Coming to the surface, I found to my joy that the hen-coop had righted itself; so now I climbed up again, but this time very slowly and gingerly; the balance was undisturbed, and I stretched myself cautiously along the bars on my stomach. A good idea immediately occurred to me. I had jumped as a matter of course into the flannels which one naturally wears in the tropics. To their lightness I already owed my life, but the common cricket-belt which was part of the costume was the thing to which I owe it most of all. Loosening this belt a little, as I tucked my toes tenaciously under the endmost bar, I undid and passed the two ends under one of the middle bars, fastening the clasp upon the other side. If I capsized now, well, we might go to the bottom together; otherwise the hen-coop and I should not part company in a hurry; and I thought, I felt, that she would float.
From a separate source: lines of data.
-- ==== Sys2Proof/Machine/Ring.lean ====
section
/-! DEFINITION. The ring interface: the receiver's steps, and the end of a transmission (chapter 11). -/

namespace Sys2Proof.Machine

/-! ## The receiver (R159 to R161) -/

/-- The good frame that arriving bytes are, where the receiver routes it so (R159 to R161). -/
def State.arrived (s : State) (bytes : List Byte) (r : Route) : Option Frame :=
  match parseFrame bytes with
  | some f => if route s.ring.addr f = r then some f else none
  | none => none

/-- The good frame of a kind that the part takes (R161). -/
def State.takenFrame (s : State) (kind : Nat) (bytes : List Byte) : Option Frame :=
  match s.arrived bytes .taken with
  | some f => if f.kind.toNat = kind then some f else none
  | none => none

/-- A step about an arriving frame: it occurs where the frame is of the step's sort and the part is not held (R148). -/
def onFrame (s : State) (frame : Option Frame) (effect : Frame → State) : StepOutcome :=
  match frame with
  | some f => stepWhen s true (effect f)
  | none => .next s

/-- A taken frame at its block; a broadcast is forwarded as well, before or after (R161; log 13). -/
def State.receive (f : Frame) (take : State → State) (s : State) : State :=
  if f.dst = Config.broadcast then
    if Config.forwardBeforeTake then take (s.forwardFrame f).arbitrate
    else ((take s).forwardFrame f).arbitrate
  else take s

/-- FORWARDED_FRAME (R162): a good frame for another node, or a broadcast that the part does not take. -/
def execForwardedFrame (bytes : List Byte) (s : State) : StepOutcome :=
  onFrame s (s.arrived bytes .forwardOnly) fun f => (s.forwardFrame f).arbitrate

/-- BAD_FRAME (R159). -/
def execBadFrame (bytes : List Byte) (s : State) : StepOutcome :=
  stepWhen s (parseFrame bytes).isNone { s with ring := { s.ring with crcErr := bump s.ring.crcErr } }

/-- RETURNED_FRAME (R160). -/
def execReturnedFrame (bytes : List Byte) (s : State) : StepOutcome :=
  onFrame s (s.arrived bytes .returned) fun _ => { s with ring := { s.ring with returned := bump s.ring.returned } }

/-- KIND_ERR (R161, R183). -/
def execKindErr (bytes : List Byte) (s : State) : StepOutcome :=
  onFrame s (s.arrived bytes .kindErr) fun _ => { s with ring := { s.ring with kindErr := bump s.ring.kindErr } }

/-! ## The transmitter (R166) -/

/-- TRANSMISSION_END (R166): the output becomes free and the arbiter picks. When a frame ends is the sender's (log 31). -/
def execTransmissionEnd (dt : Nat) (s : State) : StepOutcome :=
  let t := s.passTime dt
  stepWhen s t.ring.out.isSome ({ t with ring := { t.ring with out := none } }).arbitrate

/-! ## Later answers (R163) -/

/-- The frame of a later answer. -/
def Deferred.frame : Deferred → Frame
  | .test f => f
  | .verify f => f

/-- The places of the response buffer kept for the answer of the command being executed (R163; log 29). -/
def RingInterface.kept (r : RingInterface) : Nat := if r.answering then 1 else 0

/-- A later answer whose operation has ended: placed in the response buffer if it has a free place beside the one kept for
a command being executed and none waits before it, or left waiting (R124, R153, R163). The second part says whether it was
placed. -/
def State.answerLater (d : Deferred) (s : State) : State × Bool :=
  if decide (s.ring.responses.length + s.ring.kept < Config.responsePlaces) && s.ring.deferred.isEmpty then (s.placeResponse d.frame, true)
  else ({ s with ring := { s.ring with deferred := s.ring.deferred ++ [d] } }, false)

/-- The first waiting later answer placed; a test mark is then no longer in progress (R124, R153, R163). -/
def State.placeDeferred (s : State) : State :=
  match s.ring.deferred with
  | [] => s
  | d :: rest =>
    let s₁ := ({ s with ring := { s.ring with deferred := rest } }).placeResponse d.frame
    match d with
    | .test _ => { s₁ with mark := { s₁.mark with test := none } }
    | .verify _ => s₁

/-- DEFERRED_ANSWER_PLACED (R163). -/
def execDeferredAnswerPlaced (s : State) : StepOutcome :=
  stepWhen s (!s.ring.deferred.isEmpty && s.responseRoom) s.placeDeferred.arbitrate

end Sys2Proof.Machine
end

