/-- STATUS, COUNTERS and READ_TABLE answer with what they report, in the codings of R184, and change nothing but that
COUNTERS with clear sets the 15 counters to 0. STATUS page 0 reports the run state, the drain stage, the command unit, the
position and the ring addresses, page 1 the blocks' tables, heads, slots and queues; the report address is the command's own
source (log 40), a head's state stands before its own fault code and a slot's lot number before its own count (log 41), the widths
and the codes of none are log 22's, and a hide that closed and is not yet handed on counts as OPEN (log 36). -/
def Obligations.ReportsAnswered : Prop :=
  (∀ (s : State) (bytes : List Byte) (f : Frame),
      let st := s.cmd.states
      let counted := fun k : HideState => beBytes 1 (s.trk.records.countP fun r => decide (r.state = k))
      let bit := fun b : Bool => ([if b then 1 else 0] : List Byte)
      let onHeads := fun report : MarkHead → List Byte => (List.range 8).flatMap fun h => report (s.head h)
      (s.Takes bytes f codeStatus [0] →
          exec (.status bytes) s = .next (s.answered f .ok (
            (match s.run with
              | .standby => ([0, 255] : List Byte)
              | .run => [1, 255]
              | .drainFirst => [2, 0]
              | .drainSecond => [2, 1])
            ++ bit s.cmd.configured
            ++ [st.cellw, st.pitch, st.calib, st.scan, st.markp, st.lane, st.head, st.glyph, st.lot, st.notepri].map
                (fun | .clean => (0 : Byte) | .loading => 1 | .modified => 2 | .torn => 3)
            ++ (match s.cmd.load with
              | some l => beBytes 1 l.table.code ++ bit l.down ++ beInt 2 l.next ++ beBytes 2 l.due
              | none => [255, 255, 255, 255, 255, 255])
            ++ (match s.cmd.pendingApply with
              | some p => bit p.force
              | none => [255])
            ++ beInt 6 s.pos.i ++ beInt 6 s.pos.hwm ++ bit s.pos.excursion ++ bit (!s.strobe.steady)
            ++ beBytes 2 s.asm.lastLine.toNat ++ beBytes 4 s.asm.lastTime.toNat ++ beInt 6 s.area.lastAdvance
            ++ beBytes 1 s.ring.addr ++ beBytes 1 f.src)))
        ∧ (s.Takes bytes f codeStatus [1] →
          exec (.status bytes) s = .next (s.answered f .ok (
            counted .free ++ beBytes 1 (s.trk.records.countP fun r => decide (r.state = .isOpen ∨ r.state = .closed))
            ++ counted .waiting ++ counted .marking ++ counted .reporting ++ beBytes 4 s.trk.counter
            ++ beBytes 1 (s.gap.table.countP fun g => decide (g ≠ none))
            ++ beBytes 1 (s.img.countP fun x => decide (x = none))
            ++ onHeads (fun m => (match m.state with
              | .unknown => [0]
              | .online => [1]
              | .offline => [2]) ++ [m.fault])
            ++ onHeads (fun m => match m.engine with
              | none => [0]
              | some sv => [if sv.printing then 2 else 1])
            ++ onHeads (fun m => beBytes 1 m.schedule.length)
            ++ (List.range 4).flatMap (fun n => beBytes 2 (s.lotSlot n).lotNo ++ beBytes 2 (s.lotSlot n).count)
            ++ beBytes 1 (s.rep.order.countP fun
              | .hide _ _ | .lot _ => true
              | .event _ _ | .head _ => false)
            ++ beBytes 1 s.ring.forward.length ++ beBytes 1 s.ring.marking.length)))
        ∧ ∀ page : Byte, 1 < page.toNat → s.Takes bytes f codeStatus [page] →
          exec (.status bytes) s = .next (s.answered f .format []))
    ∧ (∀ (s : State) (bytes : List Byte) (f : Frame),
      let values := [s.pos.encFault, s.strobe.delayedCount, s.asm.stray, s.asm.lateSeg, s.asm.dupSeg, s.asm.malformed,
        s.trk.overflow, s.gap.overflow, s.mark.hstatStray, s.ring.crcErr, s.ring.returned, s.ring.kindErr,
        s.ring.ringDrop, s.ring.cmdDrop, s.ring.markWait].flatMap (beBytes 2)
      (s.Takes bytes f codeCounters [0] → exec (.counters bytes) s = .next (s.answered f .ok values))
        ∧ (s.Takes bytes f codeCounters [1] →
          exec (.counters bytes) s = .next (State.answered f .ok values { s with
            pos := { s.pos with encFault := 0 }
            strobe := { s.strobe with delayedCount := 0 }
            asm := { s.asm with stray := 0, lateSeg := 0, dupSeg := 0, malformed := 0 }
            trk := { s.trk with overflow := 0 }
            gap := { s.gap with overflow := 0 }
            mark := { s.mark with hstatStray := 0 }
            ring := { s.ring with crcErr := 0, returned := 0, kindErr := 0, ringDrop := 0, cmdDrop := 0,
                                  markWait := 0 } })))
    ∧ ∀ (s : State) (bytes : List Byte) (f : Frame) (tb bank f₁ f₀ c₁ c₀ : Byte) (t : TableId),
      s.Takes bytes f codeReadTable [tb, bank, f₁, f₀, c₁, c₀] → TableId.ofCode tb.toNat = some t → bank.toNat ≤ 1 →
      let first := f₁.toNat * 256 + f₀.toNat
      let count := c₁.toNat * 256 + c₀.toNat
      1 ≤ count → count ≤ t.frameMax → first + count ≤ t.entries →
      exec (.readTable bytes) s = .next (s.answered f .ok (beBytes 1 (s.cmd.states.get t).code
        ++ (List.range count).flatMap fun k =>
          (if bank = 0 then s.cmd.staged else s.cmd.active).entryBytes t (first + k)))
Worn out as I was, and comparatively secure for the moment, I will not say that I slept; but my eyes closed, and every fibre rested, as I rose and slid with the smooth, long swell. Whether I did indeed hear voices, curses, cries, I cannot say positively to this day. I only know that I raised my head and looked sharply all ways but the way I durst not look for fear of an upset. And, again, I thought I saw first a tiny flame, and then a tinier glow; and as my head drooped, and my eyes closed again, I say I thought I smelt tobacco; but this, of course, was my imagination supplying all the links from one.